Russian corporations have taken on debt from Western institutions. It's estimated that these Russian companies need to repay $650 billion, and as they are shut out of international markets they can't refinance their debt.
It's often been mentioned that Putin could use defaulting on loans to punish the West. We'll see.
Angela Merkel's Germany could be one of the nations hardest hit by the fallout from Russia's financial meltdown. German industry is the biggest trading partner with Russia, more than 350,000 jobs are tied to trade between the countries.
Beyond that, more than 6,000 German companies have registered offices in Russia with a combined turnover of €40 billion and employing 270,000 people.

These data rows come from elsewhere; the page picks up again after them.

/-- A queue pair of a port (R464, R467, R481 to R487). -/
structure QueuePair where
  /-- STATE (R467). Reset: ABSENT. -/
  state : QState := .absent
  /-- Host address of the SQ (R483). Reset: 0. -/
  sqBase : Nat := 0
  /-- Host address of the CQ (R483). Reset: 0. -/
  cqBase : Nat := 0
  /-- Entries of the SQ (R481). Reset: 0. -/
  sqEntries : Nat := 0
  /-- Entries of the CQ (R481). Reset: 0. -/
  cqEntries : Nat := 0
  /-- SQ_HEAD, 16 bits (R467). Reset: 0. -/
  sqHead : Nat := 0
  /-- SQ_TAIL, 16 bits (R467). Reset: 0. -/
  sqTail : Nat := 0
  /-- CQ_HEAD, 16 bits (R467). Reset: 0. -/
  cqHead : Nat := 0
  /-- CQ_TAIL, 16 bits (R467). Reset: 0. -/
  cqTail : Nat := 0
  /-- OUTSTANDING, 16 bits (R467). Reset: 0. -/
  outstanding : Nat := 0
  /-- CQ_FULL (R467). Reset: 0. -/
  cqFull : Bool := false
  /-- DB_ERROR, RW1C (R467). Reset: 0. -/
  dbError : Bool := false
  /-- FREEZE_INFO.STATUS (R467). Reset: 0. -/
  freezeStatus : BitVec 16 := 0
  /-- FREEZE_INFO.TAG (R467). Reset: 0. -/
  freezeTag : BitVec 16 := 0
  /-- COMPLETED, wrapping (R467). Reset: 0. -/
  completed : BitVec 32 := 0
  /-- MSI-X vector (R468). Reset: 0. -/
  vector : Nat := 0
  /-- IEN (R483). Reset: 0. -/
  ien : Bool := false
  /-- AGG_COUNT (R469). Reset: 0. -/
  aggCount : Nat := 0
  /-- AGG_TIME in µs (R469). Reset: 0. -/
  aggTime : Nat := 0
  /-- URGENT (R485). Reset: 0. -/
  urgent : Bool := false
  /-- PHASE of the pass through the CQ (R495). Reset: 1. -/
  phase : Bool := true
  /-- Entries written and not yet signalled (R469). Reset: 0. -/
  unsignalled : Nat := 0
  /-- The command whose CQ write failed and is repeated after QUEUE_RESUME (R482). Reset: none. -/
  heldWrite : Option Nat := none
  /-- Replays in a row of its next fetch that faulted (R376). Reset: 0. -/
  replays : Nat := 0
  /-- The READ right of its next entry cannot be obtained: the fetch ends with HOST_FAULT (R482). Reset: no. -/
  fetchErr : Bool := false
  /-- The QUEUE_DELETE commands that wait for the pair's commands (R484). Reset: none. -/
  deleteCmds : List Nat := []
  deriving DecidableEq, Repr, Inhabited

/-- An MSI-X table entry with its pending bit (R452, R470). -/
structure MsixEntry where
  /-- Message Address (R452). Reset: 0. -/
  addr : BitVec 64 := 0
  /-- Message Data (R452). Reset: 0. -/
  data : Word := 0
  /-- The vector's mask bit (R470). Reset: 1 (the base specification's, PRESUMED, log entry 13). -/
  masked : Bool := true
  /-- The PBA bit (R470). Reset: 0. -/
  pending : Bool := false
  deriving DecidableEq, Repr, Inhabited

/-- A mailbox (R471, R472). -/
structure Mailbox where
  /-- MB_CTRL.VECTOR (R471). Reset: 0. -/
  vector : Nat := 0
  /-- MB_CTRL.INTR_EN (R471). Reset: 0. -/
  intrEn : Bool := false
  /-- MB_STATUS.SEQ, wrapping (R471). Reset: 0. -/
  seq : BitVec 16 := 0
  /-- MB_STATUS.REFUSED, RW1C (R471). Reset: 0. -/
  refused : Bool := false
  /-- MB_STATUS.DONE, RW1C (R471). Reset: 0. -/
  done : Bool := false
  /-- MB_STATUS.OWNER, true for FIRMWARE (R471). Reset: HOST. -/
  firmware : Bool := false
  /-- Whether the firmware has started the request it owns (R522). Reset: no. -/
  started : Bool := false
  /-- A port reset came while the firmware owned it: the request is served and its response discarded (R477). Reset: no. -/
  discard : Bool := false
  /-- MB_REQ_LEN (R471). Reset: 0. -/
  reqLen : Nat := 0
  /-- MB_RSP_LEN (R471). Reset: 0. -/
  rspLen : Nat := 0
  /-- The 4 KiB data buffer (R471). Reset: zeros (DESIGN CHOICE, log entry 2). -/
  buf : Memory := []
  deriving DecidableEq, Repr, Inhabited

/-- A host translation held in a DTC (R370). -/
structure DtcEntry where
  base : Nat
  sizeLog2 : Nat
  addr : Nat
  read : Bool
  write : Bool
  untranslated : Bool
  deriving DecidableEq, Repr, Inhabited

/-- An outstanding Translation Request: its 64 KiB block, whether an invalidation made it stale, the accesses that wait on it,
and the page requests it serves the replay of (R371, R375, R381). -/
structure TransReq where
  block : Nat
  stale : Bool
  waiters : List Nat
  deriving DecidableEq, Repr, Inhabited

/-- An open page-request entry (R374): its 4 KiB page, the waiting pieces, whether a write right is asked, and whether its
waiters have already failed by PRI_TIMEOUT (R377). -/
structure PageReq where
  page : Nat
  waiters : List Nat
  write : Bool
  expired : Bool
  deriving DecidableEq, Repr, Inhabited

/-- An invalidation whose drain is in progress (R380): its ITag, the generation it started. -/
structure Invalidation where
  itag : Nat
  gen : Nat
  deriving DecidableEq, Repr, Inhabited

/-- An access counter of a 2 MiB host page (R390, R391). -/
structure HotCounter where
  count : Nat
  marked : Bool
  deriving DecidableEq, Repr, Inhabited

/-- A hot-page record (R391, R533). -/
structure HotRecord where
  addr : Nat
  count : Nat
  stamp : Nat
  deriving DecidableEq, Repr, Inhabited

/-- Host translation of a port and the registers of its translation block (R367 to R383, R394). -/
structure Xlt where
  /-- XLT_STATUS.ATS_ON (R394). Reset: 0. -/
  atsOn : Bool := false
  /-- XLT_STATUS.PRI_ON (R394). Reset: 0. -/
  priOn : Bool := false
  /-- XLT_STATUS.PRI_STOPPED (R375, R394). Reset: 0. -/
  priStopped : Bool := false
  /-- Outstanding Page Request Allocation the host grants (R374). Reset: 0. -/
  allocation : Nat := 0
  /-- Host entries of the DTC (R369, R370). Reset: empty. -/
  dtc : List DtcEntry := []
  /-- Translation Requests outstanding (R371). Reset: none. -/
  reqs : List TransReq := []
  /-- Blocks that wait, 64 requests being outstanding, with who asked (R371). Reset: none. -/
  asks : List (Nat × Nat) := []
  /-- Page-request table by PRG index (R374). Reset: empty. -/
  pages : Table PageReq := []
  /-- Pieces whose fault waits for the allocation (R374). Reset: none. -/
  starved : List Nat := []
  /-- Translation generation (R380). Reset: 0. -/
  gen : Nat := 0
  /-- Invalidations awaiting their drain (R380, R383). Reset: none. -/
  invs : List Invalidation := []
  /-- DTC_HITS, wrapping (R394). Reset: 0. -/
  hits : BitVec 32 := 0
  /-- DTC_MISSES, wrapping (R394). Reset: 0. -/
  misses : BitVec 32 := 0
  /-- PR_SENT, wrapping (R394). Reset: 0. -/
  prSent : BitVec 32 := 0
  /-- PR_MERGED, wrapping (R394). Reset: 0. -/
  prMerged : BitVec 32 := 0
  /-- INV_DONE, wrapping (R394). Reset: 0. -/
  invDone : BitVec 32 := 0
  /-- Access counters by 2 MiB page (R390). Reset: none. -/
  counters : Table HotCounter := []
  /-- HOT_DROPPED, saturating (R394). Reset: 0. -/
  hotDropped : Nat := 0
  /-- Hot-page log, oldest first, at most 1,024 records (R391, R533). Reset: empty. -/
  hotLog : List HotRecord := []
  /-- RECORDS appended since reset, wrapping (R533). Reset: 0. -/
  hotTotal : BitVec 64 := 0
  deriving DecidableEq, Repr, Inhabited

/-- What a port sends to its host, in posted order (R343, R454): result bytes, completion entries, MSI-X messages,
read requests, ATS messages, register reads and configuration answers. -/
inductive PortOut where
  | result (addr : Nat) (bytes : List Byte) (translated : Bool)
  | cqe (q index : Nat) (entry : BitVec 256)
  | msix (vector : Nat)
  | write (piece addr : Nat) (bytes : List Byte) (translated : Bool)
  | readReq (piece addr len : Nat) (translated : Bool)
  | transReq (block : Nat)
  | pageReq (index page : Nat) (write : Bool)
  | invalidateCompletion (itag : Nat)
  | regRead (v : Word)
  | cfgRead (v : Option Word)
  | cfgRetry
  | unsupported
  deriving DecidableEq, Repr, Inhabited

/-- Errors that AER reports (R455). -/
inductive AerError where
  | poisonedTlp | completion | timeout
  deriving DecidableEq, Repr, Inhabited

/-- A PCIe port (R460, R471, R476 to R480). -/
structure Port where
  /-- PORT_STATUS.READY (R460). Reset: 0. -/
  ready : Bool := false
  /-- Configuration space answers without retry (R456). Reset: no. -/
  configReady : Bool := false
  /-- A port reset is in progress (R476, R479). Reset: no. -/
  inReset : Bool := false
  /-- Held in reset by PORT1_OFF or an untrained link (R475, R664). Reset: no. -/
  heldOff : Bool := false
  /-- PORT_CTRL.QUIESCE (R460). Reset: 0. -/
  quiesce : Bool := false
  /-- PORT_CTRL.ENABLE, the last value written (R15, R460). Reset: 0. -/
  enable : Bool := false
  /-- PORT_STATUS.ENABLED (R460, R463). Reset: 0. -/
  enabled : Bool := false
  /-- PORT_STATUS.CONFIG_ERROR (R460). Reset: 0. -/
  configError : Bool := false
  /-- ADMIN_SQ base, 64 bits with [11:0] zero (R460). Reset: 0. -/
  adminSq : BitVec 64 := 0
  /-- ADMIN_CQ base (R460). Reset: 0. -/
  adminCq : BitVec 64 := 0
  /-- ADMIN_QSIZE.ASQ_ENTRIES_M1 (R460). Reset: 0. -/
  asqM1 : Nat := 0
  /-- ADMIN_QSIZE.ACQ_ENTRIES_M1 (R460). Reset: 0. -/
  acqM1 : Nat := 0
  /-- EVENT_STATUS, RW1C (R460). Reset: 0. -/
  eventStatus : BitVec 6 := 0
  /-- EVENT_MASK (R460). Reset: 0. -/
  eventMask : BitVec 6 := 0
  /-- Event bits that set while masked and have not signalled (R462). Reset: 0. -/
  eventOwed : BitVec 6 := 0
  /-- EVENT_VECTOR (R460). Reset: 0. -/
  eventVector : Nat := 0
  /-- ISLAND_COUNT_HI as latched (R461). Reset: 0. -/
  countHi : Word := 0
  /-- BUSY_RETRY_COUNT, saturating (R460). Reset: 0. -/
  busyRetry : Nat := 0
  /-- DOORBELL_ERRORS.COUNT, saturating 16 bits (R460). Reset: 0. -/
  dbErrors : Nat := 0
  /-- DOORBELL_ERRORS.LAST_QUEUE (R460). Reset: 0. -/
  dbLast : Nat := 0
  /-- Queue pairs by number (R481). Reset: all ABSENT. -/
  pairs : Table QueuePair := []
  /-- The URGENT pair and the other pair that the fetch serves, with the entries taken in the turn (R486; DESIGN CHOICE, log entry 127).
  Reset: pair 0, none taken. -/
  turnUrgent : Nat × Nat := (0, 0)
  turnOther : Nat × Nat := (0, 0)
  /-- MSI-X table and PBA by vector (R452). Reset: all masked, none pending. -/
  msix : Table MsixEntry := []
  /-- MSI-X Enable (R470). Reset: 0 (the base specification's, PRESUMED, log entry 13). -/
  msixEnable : Bool := false
  /-- MSI-X Function Mask (R470). Reset: 0 (the base specification's, PRESUMED, log entry 13). -/
  functionMask : Bool := false
  /-- Bus Master Enable (R480). Reset: 0 (the base specification's, PRESUMED, log entry 13). -/
  busMaster : Bool := false
  /-- The port is in D3hot (R480). Reset: D0. -/
  d3hot : Bool := false
  /-- Max_Payload_Size in bytes (R454). Reset: 128 (the base specification's, PRESUMED, log entry 13). -/
  maxPayload : Nat := 128
  /-- Max_Read_Request_Size in bytes (R454). Reset: 512 (the base specification's, PRESUMED, log entry 13). -/
  maxRead : Nat := 512
  /-- Errors AER has reported, oldest first (R455). Reset: none. -/
  aer : List AerError := []
  /-- Mailboxes 0 to 15 (R471). Reset: HOST, zeros. -/
  mailboxes : Table Mailbox := []
  /-- Host translation (R367 to R394). Reset: as Xlt. -/
  xlt : Xlt := {}
  /-- Port tags in use (R342). Reset: 0. -/
  tags : Nat := 0
  /-- PRI_TIMEOUT in ms, feature 0x03 (R534). Reset: 100. -/
  priTimeout : Nat := 100
  /-- HOT_THRESHOLD, feature 0x04 (R534). Reset: 128. -/
  hotThreshold : Nat := 128
  /-- HOT_PERIOD in ms, feature 0x05 (R534). Reset: 100. -/
  hotPeriod : Nat := 100
  /-- HOT_PERIOD that applies from the next period (R534). Reset: 100. -/
  hotPeriodNext : Nat := 100
  /-- The port's 64 MiB download buffer (R543). Reset: empty. -/
  download : List Byte := []
  /-- Everything the port has sent, oldest first (R343, R454; DESIGN CHOICE, log entry 6). Reset: nothing. -/
  sent : List PortOut := []
  /-- Writes and requests that wait in D3hot or without Bus Master Enable, oldest first (R480). Reset: none. -/
  waiting : List PortOut := []
  deriving DecidableEq, Repr, Inhabited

Russia has built up a pretty impressive currency reserve. Now it is deploying that reserve to protect its economy, which the central bank expects to sink by as much as 4.7 percent next year. It’s spent well in excess of $80 billion dollars defending its currency.
The question is how much more it is will to spend of the $416 billion dollars it has left.
The next stop could be capital controls. That would stop the bloodletting.
It’s not only Russia that’s taking a hit from sanctions. With oil prices collapsing to possibly 40 dollars a barrel, we may be filling up cheaply but we’re all in for a bumpy ride.
When sentiment sours, it hurts emerging markets as money pours into safer investments and locations. Turkey and Indonesia have seen their currencies hit multi-year lows. They're only recourse to scrap much needed infrastructure projects and social spending.